The connections among the GSC parts of the twelve bow-tie like modules. The width of an arc is proportional to the number of links between the GSC parts of the two corresponding modules. For simplicity, bi-directed arcs are presented by grey edges.

It is thus noted from the definition of strongly connected graphs that, if some nodes in Figure 8 can be combined into a strongly connected sub-graph, the merger of the corresponding sub-networks may form a bigger bow-tie whose GSC is the union of the individual GSC parts [28]. For example, the unions of clusters, such as {1,2,3}, {1,3,4}, {5,8,10,11,12}, and the union of all the twelve clusters have bow-tie structures, but the following clusters {1,2}, {4,9,10}, {10,11,12} can't form strongly connected sub-graphs, thus are not bow-tie. In this way, different sub-networks of bow-tie structures can be combined to form bigger bow-ties at higher level. In other words, Figure 8 delineates the "roadmap" how little bow-ties are nested into larger bow-ties through their GSC parts.

The combination of different bow-ties was also compared with the global bow-tie from proportional scale. One hundred and fifty bow-ties were hierarchically generated by random combinations of a number of basic bow-ties from the coarse-grained graph in Figure 8. Their node distributions of the four parts (GSC, S, P, and IS) were listed in Table S3 of Additional file 1. The percentage discrepancies of the four parts to those of the global one were also summarized in Table S3. Interestingly, the node distribution of the nested bow-ties is approximately consistent with that of the global network with an average absolute error of 0.0854, which means each smaller bow-tie can be considered as a miniature of the global one.

In this sense, metabolic networks seem to be designed in such a way that many similar small modularized bow-tie units, which are hierarchically nested and reoccur at different scales and levels, are coupled level-by-level into a larger network.

Comparison between the E.coli network and an ensemble of randomly connected networks

Comparing metabolic network with randomized counterparts could reveal intrinsic difference between them [17, 20, 21]. Sixty random networks were constructed by reshuffling the links of the E.coli metabolic network [20, 21]. The graph metrics of the 60 random networks are listed in Table S4 of Additional file 1 and the comparison with the E.coli network is summarized in Table 2. Topological analysis revealed that the macroscopic structures of the random networks still preserve a global bow-tie, but substantial difference exists between the E.coli metabolic network and randomized ones in term of the sizes of bow-tie parts, average clustering coefficient and modularity metric. It can be seen that the clustering coefficients of the random networks are almost equal to zero, in big contrast to that of the E.coli network.
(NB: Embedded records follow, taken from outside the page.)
-- ==== Sys2Proof/Certificates/Slice0/Obligations.lean ====
section
/-! DEFINITION. The statements for the provers. In a statement about an instruction the next state is written whole, so
that what it leaves unchanged (registers, flags, memory, the hidden state) is part of what is stated; `s.command` is the
controller command that `Obligations.ControllerCommands` writes out field by field. -/

open Sys2Proof Sys2Proof.Machine

/-! ### Encoding -/

/-- R94 to R107: decoding the encoding of a well-formed instruction, with any bytes after it, gives it back. -/
def Obligations.DecodeOfEncodeIsInstruction : Prop :=
  ∀ i : Instr, i.wellFormed = true → ∀ rest : List Byte,
    decode ⟨(encode i).format, (encode i).bytesRemain, (encode i).bytes ++ rest⟩ = .ok (i, rest)

/-- The other direction: a word that decodes is well formed, and is the encoding of what it decodes to; of a status word
the low three bits take no part (R94), and code 0x28 is decoded by the condition of R189 and R191. -/
def Obligations.DecodedWordIsItsEncoding : Prop :=
  ∀ (w : CodeWord) (i : Instr) (rest : List Byte), decode w = .ok (i, rest) →
    i.wellFormed = true ∧ (encode i).format = w.format ∧
      (w.format = .status → ∃ b : Byte, w.bytes = b :: rest ∧ (encode i).bytes = [b &&& 0xF8#8] ∧
        (b &&& 0xF8#8 = 0x28#8 → i = if w.bytesRemain then .stTxdAckMore else .stTxdAckLast)) ∧
      (w.format ≠ .status → w.bytes = (encode i).bytes ++ rest)

/-- R95, R96, R100 to R107: words written out from the spec's tables decode to the instruction the table names. -/
def Obligations.SpecifiedWordsDecode : Prop :=
  decode ⟨.status, false, [0x18#8]⟩ = .ok (.stSlawAck, []) ∧
  decode ⟨.status, true, [0x2B#8]⟩ = .ok (.stTxdAckMore, []) ∧
  decode ⟨.status, false, [0x2B#8]⟩ = .ok (.stTxdAckLast, []) ∧
  decode ⟨.status, false, [0xB8#8]⟩ = .ok (.ssTxdAck, []) ∧
  decode ⟨.hostcmd, false, [0x8#8, 0x00#8, 0x01#8, 0x03#8, 0x00#8, 0x68#8, 0x00#8]⟩ =
    .ok (.masterSendAsync 0x0100#16 3#16 0x68#8 false, []) ∧
  decode ⟨.hostcmd, false, [0xD#8, 0x01#8]⟩ = .ok (.slaveReadByte true, []) ∧
  decode ⟨.cr, false, [0xA5#8]⟩ = .ok (.cmdStart false true, []) ∧
  decode ⟨.cr, false, [0xD4#8]⟩ = .ok (.cmdStop true false, []) ∧
  decode ⟨.addrbyte, false, [0xD1#8]⟩ = .ok (.addrByte 0x68#7 .read, []) ∧
  decode ⟨.event, false, [0x8#8]⟩ = .ok (.evDataReq, []) ∧
  decode ⟨.error, false, [0x2#8]⟩ = .ok (.errAddrNack, [])

/-- R94: the code is `SR[7:3]`; two status register words that agree in those bits select the same arm. -/
def Obligations.StatusIsTopFiveBits : Prop :=
  (∀ w : Byte, (codeOf w).toNat = w.toNat / 8) ∧
  ∀ (w : Byte) (bytesRemain : Bool) (rest : List Byte),
    decode ⟨.status, bytesRemain, w :: rest⟩ = decode ⟨.status, bytesRemain, (w &&& 0xF8#8) :: rest⟩

/-- R96: the address byte: the address in bits 7:1, the direction in bit 0; the examples of P6; and a command word with an
address operand above 0x7F is refused, whichever operation it belongs to. The model's choices in the last clause: `own_addr`
of `Init` is such an operand (log entry 20), and the port refuses the word before it looks at the state, also with
`CR.EN = 0` (log entries 13 and 22). -/
def Obligations.AddressByte : Prop :=
  (∀ a : Addr7, (addrByteOf a .write).toNat = 2 * a.toNat ∧ (addrByteOf a .read).toNat = 2 * a.toNat + 1) ∧
  addrByteOf 0x68#7 .write = 0xD0#8 ∧ addrByteOf 0x68#7 .read = 0xD1#8 ∧
  (∀ (i : Instr) (a : Byte), 0x7F < a.toNat →
    (∃ speed r, i = .init speed a r) ∨ (∃ d, i = .addressTx a d) ∨
      (∃ p n rep, i = .masterSend p n a rep ∨ i = .masterReceive p n a rep ∨ i = .masterSendAsync p n a rep ∨
        i = .masterReceiveAsync p n a rep) →
    decode (encode i) = .error .addressRange ∧
      ∀ s : State, issueWord (encode i).bytes s = .refused .addressRange)

/-! ### The handler's dispatch and the step -/

/-- R166: the arm that `SR.code` selects, for every one of the 32 codes. -/
def Obligations.HandlerDispatch : Prop :=
  ∀ s : State,
    (s.sr.code = 0b00000#5 → s.fetchArm = .stBusError) ∧
    (s.sr.code = 0b00001#5 → s.fetchArm = .stStart) ∧
    (s.sr.code = 0b00010#5 → s.fetchArm = .stRstart) ∧
    (s.sr.code = 0b00011#5 → s.fetchArm = .stSlawAck) ∧
    (s.sr.code = 0b00100#5 → s.fetchArm = .stSlawNack) ∧
    (s.sr.code = 0b00101#5 ∧ s.inst.txLen ≠ 0#16 → s.fetchArm = .stTxdAckMore) ∧
    (s.sr.code = 0b00101#5 ∧ s.inst.txLen = 0#16 → s.fetchArm = .stTxdAckLast) ∧
    (s.sr.code = 0b00110#5 → s.fetchArm = .stTxdNack) ∧
    (s.sr.code = 0b00111#5 → s.fetchArm = .stArbLost) ∧
    (s.sr.code = 0b01000#5 → s.fetchArm = .stSlarAck) ∧
    (s.sr.code = 0b01001#5 → s.fetchArm = .stSlarNack) ∧
    (s.sr.code = 0b01010#5 → s.fetchArm = .stRxdAck) ∧
    (s.sr.code = 0b01011#5 → s.fetchArm = .stRxdNack) ∧
    (s.sr.code = 0b01100#5 → s.fetchArm = .ssSlawAck) ∧
    (s.sr.code = 0b01101#5 → s.fetchArm = .ssArbSlaw) ∧
    (s.sr.code = 0b01110#5 → s.fetchArm = .ssGcall) ∧
    (s.sr.code = 0b01111#5 → s.fetchArm = .ssArbGcall) ∧
    (s.sr.code = 0b10000#5 → s.fetchArm = .ssRxdAck) ∧
    (s.sr.code = 0b10001#5 → s.fetchArm = .ssRxdNack) ∧
    (s.sr.code = 0b10010#5 → s.fetchArm = .ssGcRxdAck) ∧
    (s.sr.code = 0b10011#5 → s.fetchArm = .ssGcRxdNack) ∧
    (s.sr.code = 0b10100#5 → s.fetchArm = .ssStopRs) ∧
    (s.sr.code = 0b10101#5 → s.fetchArm = .ssSlarAck) ∧
    (s.sr.code = 0b10110#5 → s.fetchArm = .ssArbSlar) ∧
    (s.sr.code = 0b10111#5 → s.fetchArm = .ssTxdAck) ∧
    (s.sr.code = 0b11000#5 → s.fetchArm = .ssTxdNack) ∧
    (s.sr.code = 0b11001#5 → s.fetchArm = .ssTxlastAck) ∧
    (s.sr.code = 0b11010#5 → s.fetchArm = .unassignedD0) ∧
    (s.sr.code = 0b11011#5 → s.fetchArm = .unassignedD8) ∧
    (s.sr.code = 0b11100#5 → s.fetchArm = .unassignedE0) ∧
    (s.sr.code = 0b11101#5 → s.fetchArm = .unassignedE8) ∧
    (s.sr.code = 0b11110#5 → s.fetchArm = .unassignedF0) ∧
    (s.sr.code = 0b11111#5 → s.fetchArm = .stNoInfo)

/-- R272, R274, R275: with no reset coming and the block not halted, a step is a handler invocation exactly when the
interrupt condition holds; the invocation is the arm that the decoder reads from SR, between `in_handler <- true` and
`in_handler <- false`, and saves and restores nothing else. Otherwise the step is HOST's or ENV's
(`Obligations.AgentMoves`). R278: while halted no agent steps: only a turn laid down is used up. The model's choice (log
entry 9): the handler comes before HOST and ENV. -/
def Obligations.StepRunsHandlerArm : Prop :=
  ∀ s : State, ResetNotNext s →
    (s.halted = true → step s = .next { s with turns := s.turns.tail }) ∧
    (s.halted = false → s.cr.int = true ∧ s.cr.ie = true ∧ s.gie = true ∧ s.inHandler = false →
      decode ⟨.status, decide (s.inst.txLen ≠ 0#16), [s.sr.word]⟩ = .ok (s.fetchArm, []) ∧
      step s = andThen (exec s.fetchArm { s with inHandler := true }) fun t => .next { t with inHandler := false }) ∧
    (s.halted = false → s.cr.int = false ∨ s.cr.ie = false ∨ s.gie = false ∨ s.inHandler = true →
      s.portWord = none → step s = agentMove s)

/-- R107, R10: a word on the host command port that decodes to an instruction is run by the step: HOST idle, its turn next
(by `turns`, or by the eager schedule with nothing for ENV to complete). Nothing else of the state changes first. A word
the decoder rejects is refused: the model's choice of names (log entry 22) but for an address above 0x7F (R96). Bytes after the
last operand (`rest`) are dropped, the model's choice (log entry 6). The last clause is the model's too (log entry 1): a
control word laid on the register port from outside the block is run. -/
def Obligations.StepRunsIssuedCommand : Prop :=
  (∀ (s : State) (bytes : List Byte) (moves : List AppMove) (turns : List Turn), AgentsMove s →
    s.host = .idle → s.app = .command bytes :: moves →
    (∀ (i : Instr) (rest : List Byte), decode ⟨.hostcmd, false, bytes⟩ = .ok (i, rest) →
      (s.turns = .host :: turns → step s = exec i { s with app := moves, turns := turns }) ∧
      (s.turns = [] ∧ (s.env.pend = .none ∨ s.envMoves = []) → step s = exec i { s with app := moves })) ∧
    (∀ e : DecodeError, decode ⟨.hostcmd, false, bytes⟩ = .error e →
      s.turns = .host :: turns ∨ s.turns = [] ∧ (s.env.pend = .none ∨ s.envMoves = []) →
      step s = .refused (if e = .addressRange then .addressRange else .malformedWord e))) ∧
  (∀ (s : State) (bytes : List Byte), ResetNotNext s → s.halted = false →
    s.cr.int = false ∨ s.cr.ie = false ∨ s.gie = false ∨ s.inHandler = true → s.portWord = some bytes →
    (∀ (i : Instr) (rest : List Byte), decode ⟨.cr, false, bytes⟩ = .ok (i, rest) →
      step s = exec i { s with portWord := none }) ∧
    (∀ e : DecodeError, decode ⟨.cr, false, bytes⟩ = .error e → step s = .refused (.malformedWord e)))

/-- R10, R43, R69, R111, R131: when HOST or ENV moves, whose move the step is: as `turns` says; with nothing there, by the
eager schedule of R80, ENV while something is in flight and it has a move (the model's choice: log entry 9). ENV's step is
its next move (`Obligations.EnvMasterCompletions` and the statements after it say what that does). An idle HOST's is the
application's next move: a command (`Obligations.StepRunsIssuedCommand`), a write to a buffer byte, the global interrupt
enable, or polling for READY. A held HOST's is a poll that changes nothing while `CR.INT = 0`; what it does once
`CR.INT = 1` the statements about the primitives and the transactor say. -/
def Obligations.AgentMoves : Prop :=
  (∀ s : State, AgentsMove s →
    (∀ turns : List Turn, s.turns = .host :: turns → step s = hostTurn { s with turns := turns }) ∧
    (∀ (turns : List Turn) (m : EnvMove) (moves : List EnvMove), s.turns = .env :: turns → s.envMoves = m :: moves →
      step s = .next (envStep m { s with turns := turns, envMoves := moves })) ∧
    (∀ turns : List Turn, s.turns = .env :: turns → s.envMoves = [] → step s = .next { s with turns := turns }) ∧
    (∀ (m : EnvMove) (moves : List EnvMove), s.turns = [] → s.env.pend ≠ .none → s.envMoves = m :: moves →
      step s = .next (envStep m { s with envMoves := moves })) ∧
    (s.turns = [] → s.env.pend = .none ∨ s.envMoves = [] → step s = hostTurn s)) ∧
  (∀ (s : State) (moves : List AppMove), s.host = .idle →
    (∀ (p : Ptr) (b : Byte), s.app = .store p b :: moves →
      hostTurn s = .next { s with app := moves, mem := s.mem.write p.toNat b }) ∧
    (∀ b : Bool, s.app = .setGie b :: moves → hostTurn s = .next { s with app := moves, gie := b }) ∧
    (s.app = .waitReady :: moves ∧ s.inst.state = .ready → hostTurn s = .next { s with app := moves }) ∧
    (s.app = .waitReady :: moves ∧ s.inst.state ≠ .ready → hostTurn s = .next s) ∧
    (s.app = [] → hostTurn s = .next s)) ∧
  (∀ s : State, s.host ≠ .idle → s.cr.int = false → hostTurn s = .next s)

/-- R131, R286: HOST in a busy-wait with nothing in flight and `CR.INT = 0` is stuck for good: whatever moves follow, no
number of steps without the reset input lets it past, or changes a register, Instance State or memory. -/
def Obligations.StuckHostNeverLeaves : Prop :=
  ∀ (n : Nat) (s : State), s.host ≠ .idle → s.cr.int = false → s.env.pend = .none → s.env.stopFirst = false →
    s.portWord = none → NoReset s →
    ∃ t : State, Host.Core.run Sys2Proof.core n s = .next t ∧ t.host = s.host ∧ t.cr = s.cr ∧ t.sr = s.sr ∧
      t.dr = s.dr ∧ t.ar = s.ar ∧ t.amr = s.amr ∧ t.br = s.br ∧ t.inst = s.inst ∧ t.mem = s.mem ∧ t.events = s.events ∧ t.errors = s.errors ∧ t.wire = s.wire

/-! ### Reset and the invariant -/

/-- R45, R46: the values the spec gives for reset; the six registers read whole. -/
def Obligations.ResetLeavesSpecifiedValues : Prop :=
  State.reset.inst.cfg.speed = 0#32 ∧ State.reset.inst.cfg.ownAddr = 0#7 ∧ State.reset.inst.cfg.role = .master ∧
  State.reset.inst.pTx = 0#16 ∧ State.reset.inst.pRx = 0#16 ∧
  State.reset.inst.txLen = 0#16 ∧ State.reset.inst.rxLen = 0#16 ∧
  State.reset.inst.state = .ready ∧ State.reset.inst.devAddr = 0#7 ∧ State.reset.inst.rep = false ∧
  State.reset.readReg .cr = 0x00#8 ∧ State.reset.readReg .sr = 0xF8#8 ∧ State.reset.readReg .dr = 0xFF#8 ∧
  State.reset.readReg .ar = 0xFE#8 ∧ State.reset.readReg .amr = 0x00#8 ∧ State.reset.readReg .br = 0x00#8

/-- R47, R300 to R302: the reset input, from any state: every register, the hidden state and the observation at their
reset values. The model's choice (log entries 7 and 9): `gie` and the buffer memory, which reset leaves open, are what the
input brings; what the outside world does next, and the two switches of R5, stay. -/
def Obligations.ResetInputRestoresState : Prop :=
  ∀ (s : State) (gie : Bool) (image : List (Ptr × Byte)) (turns : List Turn), s.turns = .rst gie image :: turns →
    step s = .next
      { State.reset with
        gie := gie, mem := Memory.load image, params := s.params
        app := s.app, callbacks := s.callbacks, envMoves := s.envMoves, turns := turns }

/-- The invariant holds after reset. -/
def Obligations.ResetSatisfiesInvariant : Prop := Inv State.reset

/-- R29, R235, R150, R274, R325: every step keeps the invariant, whatever instruction, callback, ENV answer or reset it runs.
The pointer of a BUSY side is claimed to be non-null only while its length is above 0 (log entry 24). -/
def Obligations.StepKeepsInvariant : Prop :=
  ∀ s t : State, Inv s → step s = .next t → Inv t

/-- R60: a byte written is read back; every other byte reads as before; the canonical form is kept. -/
def Obligations.MemoryWriteThenRead : Prop :=
  ∀ (m : Memory) (p q : Ptr) (v : Byte), m.wf = true →
    (m.write p.toNat v).read q.toNat = (if q = p then v else m.read q.toNat) ∧ (m.write p.toNat v).wf = true

/-! ### Controller commands -/

/-- R99 to R104: a controller command is one write of CR: INT cleared, EN set, WC as it was, STA and STO as the command
asks and 0 otherwise, EA and IE kept but for the command that changes them; and the activity it puts in flight. The word
written is `0x80 | EA << 6 | STA << 5 | STO << 4 | 0x04 | IE`. R78 and the model's choice (log entry 16): a STOP still in
flight goes out first, whatever the command (R78 says so of a START); whether a STOP goes on the wire is settled when it is
commanded, by the code and the role of that moment. R136: whether a STOP has been commanded since the last START. -/
def Obligations.ControllerCommands : Prop :=
  (∀ (s : State) (ea sta sto ie : Bool) (p : Pending),
    s.command ea sta sto ie p =
      { s with
        cr := { int := false, ea := ea, sta := sta, sto := sto, wc := s.cr.wc, en := true, ie := ie }
        env :=
          { pend := p, busOwned := s.env.busOwned
            stopFirst := s.env.stopFirst || decide (s.env.pend = .stop)
            stopSilent :=
              if p = .stop then decide (s.sr.code = Status.busError ∨ s.inst.cfg.role = .slave)
              else s.env.stopSilent
            stopGiven :=
              match p with
              | .stop => true
              | .start => false
              | _ => s.env.stopGiven } } ∧
    (commandWord ea sta sto ie).toNat =
      0x80 + ea.toNat * 64 + sta.toNat * 32 + sto.toNat * 16 + 0x04 + ie.toNat) ∧
  (∀ (s : State) (b : Bool), cmdStart b s = s.command s.cr.ea true false (b || s.cr.ie) .start) ∧
  (∀ (s : State) (b : Byte),
    (s.cr.int = true → cmdXmit b s = .next ({ s with dr := b }.command s.cr.ea false false s.cr.ie (.tx b))) ∧
    (s.cr.int = false → cmdXmit b s = .fault .writeCollision)) ∧
  (∀ (s : State) (k : Bool), cmdArm k s = s.command k false false s.cr.ie .rx) ∧
  (∀ s : State, cmdStop s = s.command s.cr.ea false true s.cr.ie .stop) ∧
  (∀ s : State, cmdRearm s = s.command s.cr.ea false false s.cr.ie .listen)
This clear difference implies an overall loose connection of randomized networks but a cliquish topology of the E.coli metabolic network [29]. Such different topological patterns are observably presented in their Cores, as Figure 9 shows. The Core of E.coli network exhibits distinct cohesive areas being sparsely linked together, while the randomized one is linked in such an approximately equal density that almost no clear-cut "cliques" appear within it.

Table 2 Comparison of the E.coli metabolic network with sixty randomized networks.
Figure 9
figure 9

Comparison of the Core of E.coli network with that of a randomized network. (A) 12 clusters of the Core for E.coli network (B) 12 clusters of the Core for a randomized network Both of the Cores are decomposed by our algorithm. Different clusters are shown in different colours. These two networks include 163 and 227 nodes respectively. The network in (A) and the decomposition result is just the same as that in Figure 2. The network in (B) is the Core of the 51st network in Table S4 of Additional file 1.

Table 2 also shows that the modularity metric of the E.coli network is some 22 standard deviations above that of the randomized network. Thus the higher modularity of E.coli network is unlikely to arise at random. According to the scheme of Maslov et al. and Guimera et al. [17, 21], metabolic network exhibits significantly higher modularity compared with those randomized counterparts statistically. On the other hand, since a network with modularity metric higher than 0.7 could be thought as modular network [11], both E.coli network and its randomized version, whose values of modularity are 0.85 and 0.76 respectively, could be judged as being modular according to the module definition proposed by Newman and Girvan, i.e., the network can be broken up in such a way that it has as many as within-module links and as few as possible between-module links. However, modules defined like this and detected by simulated annealing are not compatible with the bow-tie like modules (see Figure S16 in Additional file 1). While decomposing this random network in the same way as the E.coli network by our algorithm, we found that, no matter how the hierarchical clustering tree was cut at different level, several unconnected sub-networks consisted of many isolated nodes would be generated. Figure 9(B) shows one manner of the partitions that generates 12 clusters, in which the nodes belonging to the same cluster are not linked together, and the modularity metric corresponding to this decomposition is computed as only 0.0612. In contrast, each cluster of the Core for E.coli network is connected (Figure 9(A)), which could lead to bow-tie pattern decomposition. The corresponding modularity metric of Figure 9A is 0.7062. That is to say, structural equivalent nodes tend to connect with each other in the real metabolic network, but split away in random networks. This phenomenon could be the result of local interactions within metabolic pathways.

In summery, in the sense of modules defined by Newman and Girvan, both E.coli network and random ones are modular organized. However, E.coli network has significantly higher modularity, and also could be decomposed as bow-tie modules, while the random network does not exhibit modular organization in terms of bow-tie modules. These comparative results indicate that the highly modularized bow-tie unit is an intrinsic and significant feature of metabolic networks, rather than a random phenomenon.

In addition, we have also seen that the use of degree-preserving rewiring here provides some views into the statistical and graph-theoretic differences between real metabolic networks and random ones. We believe that additional work is required to understand what the other distinctions are, and what the biological significance is of these differences.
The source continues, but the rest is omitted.